Lindsey Stone

I’m Not the Church Lady, But…

Lindsey Stone

The Moral of the Lindsey Stone Story

If you are active on social networks, there is a decent chance you heard the story of Lindsey Stone from people posting notes of complete outrage at something she did. An article from November 21 on BostInno gives a good summary of what happened before and after Lindsey’s not well thought-out actions:

Lindsey Stone, the Plymouth, Massachusetts woman who posted a photo of herself giving the middle finger in front of the Tomb of the Unknown Soldier, creating a firestorm of Internet backlash and outrage, lost her job Wednesday.

Stone’s employer, Living Independently Forever, Inc., a non-profit based in Hyannis, announced that both Stone and the co-worker who took the photo were no longer working at the non-profit after thousands of people rallied for the pair to be removed from their jobs, saying what they did was disrespectful and offensive.1

I’ll admit I personally wish that we could be more forgiving about one foolish act, especially since Lindsey and her fellow miscreant were apologetic. The same article included their expression of regret:

[ These are quick sermon notes…not cleaned-up…and missing the “extras” that come out in the audio (which is available here). All quotes are from the English Standard Version unless otherwise noted. Also, the audio has some technical issues, but may still be listenable. ]

We sincerely apologize for all the pain we have caused by posting the picture we took in Washington DC on Facebook. While posted on a public forum, the picture was intended only for our own amusement. We never meant any disrespect to any of the people nationwide who have served this country and defended our freedom so valiantly…It was meant merely as a visual pun, intending to depict the exact opposite of what the sign said, and had absolutely nothing to do with the location it was taken or the people represented there. We never meant to cause any harm or disrespect to anyone, particularly our men and women in uniform. We realize it was in incredibly poor taste, and are deeply sorry for the offense we have caused.2

The moral of the Lindsey Stone story?

Perhaps a few.

First, contrary to what Lindsey thought, location matters.

Second, more often then not, it is wrong to be disrespectful.

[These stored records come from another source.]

-- ==== Sys2Proof/Laws/OnlyCourseCore.lean ====
section
/-! SUPPORT. What the operations of Machine/CourseCore.lean may change (Laws/Only.lean). -/
namespace Sys2Proof.Machine
set_option Elab.async false

variable {m : List Block}

theorem State.cover_only {s0 s1 : State} {a1} (hm : Within [.bond] m) (hs1 : OnlyIn m s0 s1) :
    OnlyIn m s0 (State.cover s1 a1) := by
  unfold State.cover
  refine only_ite ?_ ?_
  · exact State.updBond_only hm.sub (by assumption)
  · assumption

theorem State.coverAll_only {s0 s1 : State} {a1 a2 a3 a4} (hm : Within [.bond] m) (hs1 : OnlyIn m s0 s1) :
    OnlyIn m s0 (State.coverAll s1 a1 a2 a3 a4) := by
  unfold State.coverAll
  split
  · exact State.cover_only hm.sub (by assumption)

theorem State.reverseCheck_only {s0 s1 : State} (hm : Within [.regs, .course, .tn, .sdio] m) (hs1 : OnlyIn m s0 s1) :
    OnlyIn m s0 (State.reverseCheck s1) := by
  unfold State.reverseCheck
  extract_lets -merge -underBinder +onlyGivenNames x1
  clear_value x1
  refine only_ite ?_ ?_
  · extract_lets -merge -underBinder +onlyGivenNames x2
    have hx2 : OnlyIn m s0 x2 := by
      subst x2
      exact State.updCourse_only hm.sub (by assumption)
    clear_value x2
    exact State.log_only hm.sub (State.raise_only hm.sub (by assumption))
  · assumption

theorem State.spMoved_only {s0 s1 : State} {a1} (hm : Within [.regs, .course, .tn, .sdio] m) (hs1 : OnlyIn m s0 s1) :
    OnlyIn m s0 (State.spMoved s1 a1) := by
  unfold State.spMoved
  extract_lets -merge -underBinder +onlyGivenNames x1 x2
  clear_value x1
  have hx2 : OnlyIn m s0 x2 := by
    subst x2
    exact State.updCourse_only hm.sub (by assumption)
  clear_value x2
  refine only_ite ?_ ?_
  · extract_lets -merge -underBinder +onlyGivenNames x3
    have hx3 : OnlyIn m s0 x3 := by
      subst x3
      exact State.updCourse_only hm.sub (by assumption)
    clear_value x3
    refine only_ite ?_ ?_
    · exact State.raise_only hm.sub (by assumption)
    · assumption
  · exact State.reverseCheck_only hm.sub (by assumption)

theorem State.xcheck_only {s0 s1 : State} (hm : Within [.regs, .course, .tn, .sdio] m) (hs1 : OnlyIn m s0 s1) :
    OnlyIn m s0 (State.xcheck s1) := by
  unfold State.xcheck
  extract_lets -merge -underBinder +onlyGivenNames x1 x2 x3
  clear_value x1 x2
  have hx3 : OnlyIn m s0 x3 := by
    subst x3
    exact State.updCourse_only hm.sub (by assumption)
  clear_value x3
  refine only_ite ?_ ?_
  · exact State.raise_only hm.sub (by assumption)
  · assumption

theorem State.failover_only {s0 s1 : State} {a1} (hm : Within [.regs, .course, .tn, .sdio] m) (hs1 : OnlyIn m s0 s1) :
    OnlyIn m s0 (State.failover s1 a1) := by
  unfold State.failover
  exact State.raise_only hm.sub (State.updCourse_only hm.sub (by assumption))

theorem State.drStart_only {s0 s1 : State} (hm : Within [.regs, .course, .tn, .sdio] m) (hs1 : OnlyIn m s0 s1) :
    OnlyIn m s0 (State.drStart s1) := by
  unfold State.drStart
  refine only_ite ?_ ?_
  · assumption
  · exact State.raise_only hm.sub (State.updCourse_only hm.sub (by assumption))

theorem State.evalSource_only {s0 s1 : State} (hm : Within [.regs, .course, .tn, .sdio] m) (hs1 : OnlyIn m s0 s1) :
    OnlyIn m s0 (State.evalSource s1) := by
  unfold State.evalSource
  refine only_ite ?_ ?_
  · assumption
  · refine only_ite ?_ ?_
    · exact State.drStart_only hm.sub (by assumption)
    · extract_lets -merge -underBinder +onlyGivenNames x1
      have hx1 : OnlyIn m s0 x1 := by
        subst x1
        refine only_ite ?_ ?_
        · exact State.updCourse_only hm.sub (by assumption)
        · assumption
      clear_value x1
      refine only_ite ?_ ?_
      · refine only_ite ?_ ?_
        · assumption
        · exact State.failover_only hm.sub (by assumption)
      · refine only_ite ?_ ?_
        · assumption
        · exact State.failover_only hm.sub (by assumption)

theorem State.encFault_only {s0 s1 : State} {a1} (hm : Within [.regs, .course, .tn, .sdio] m) (hs1 : OnlyIn m s0 s1) :
    OnlyIn m s0 (State.encFault s1 a1) := by
  unfold State.encFault
  refine only_ite ?_ ?_
  · assumption
  · extract_lets -merge -underBinder +onlyGivenNames x1
    have hx1 : OnlyIn m s0 x1 := by
      subst x1
      exact State.updEnc_only hm.sub (by assumption)
    clear_value x1
    extract_lets -merge -underBinder +onlyGivenNames x2
    have hx2 : OnlyIn m s0 x2 := by
      subst x2
      refine only_ite ?_ ?_
      · exact State.raise_only hm.sub (by assumption)
      · assumption
    clear_value x2
    extract_lets -merge -underBinder +onlyGivenNames x3
    have hx3 : OnlyIn m s0 x3 := by
      subst x3
      refine only_ite ?_ ?_
      · exact State.raise_only hm.sub (by assumption)
      · assumption
    clear_value x3
    exact State.xcheck_only hm.sub (State.evalSource_only hm.sub (by assumption))

theorem State.encError_only {s0 s1 : State} {a1} (hm : Within [.regs, .course, .tn, .sdio] m) (hs1 : OnlyIn m s0 s1) :
    OnlyIn m s0 (State.encError s1 a1) := by
  unfold State.encError
  extract_lets -merge -underBinder +onlyGivenNames x1
  have hx1 : OnlyIn m s0 x1 := by
    subst x1
    exact State.bump_only hm.sub (by assumption)
  clear_value x1
  extract_lets -merge -underBinder +onlyGivenNames x2 x3
  clear_value x2
  have hx3 : OnlyIn m s0 x3 := by
    subst x3
    exact State.updEnc_only hm.sub (by assumption)
  clear_value x3
  refine only_ite ?_ ?_
  · exact State.encFault_only hm.sub (by assumption)
  · assumption

theorem State.positionMark_only {s0 s1 : State} {a1 a2 a3}
    (hm : Within [.regs, .tn, .stream, .sdio] m) (hs1 : OnlyIn m s0 s1) :
    OnlyIn m s0 (State.positionMark s1 a1 a2 a3) := by
  unfold State.positionMark
  extract_lets -merge -underBinder +onlyGivenNames x1
  have hx1 : OnlyIn m s0 x1 := by
    subst x1
    exact State.log_only hm.sub (by assumption)
  clear_value x1
  extract_lets -merge -underBinder +onlyGivenNames x2
  have hx2 : OnlyIn m s0 x2 := by
    subst x2
    exact State.emit_only hm.sub (by assumption)
  clear_value x2
  refine State.each_only ?_ (fun _ _ _ => ?_)
  · assumption
  · extract_lets -merge -underBinder +onlyGivenNames x3 x4
    clear_value x3 x4
    refine only_ite ?_ ?_
    · exact State.updStream_only hm.sub (by assumption)
    · assumption

end Sys2Proof.Machine
end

Third, behavior, not intent, matters.

Uzzah and a Stumbling Ox

Lindsey’s experience brought a biblical incident to mind…let’s turn together to 2 Samuel 6:5-7 and quickly read about it:

5 And David and all the house of Israel were celebrating before the LORD, with songs and lyres and harps and tambourines and castanets and cymbals. 6 And when they came to the threshing floor of Nacon, Uzzah put out his hand to the ark of God and took hold of it, for the oxen stumbled. 7 And the anger of the LORD was kindled against Uzzah, and God struck him down there because of his error, and he died there beside the ark of God.

Although the natural reading of those words leads me to believe that Uzzah was “less” guilty of bad intent than Lindsey and her coworker, notice some things they had in common.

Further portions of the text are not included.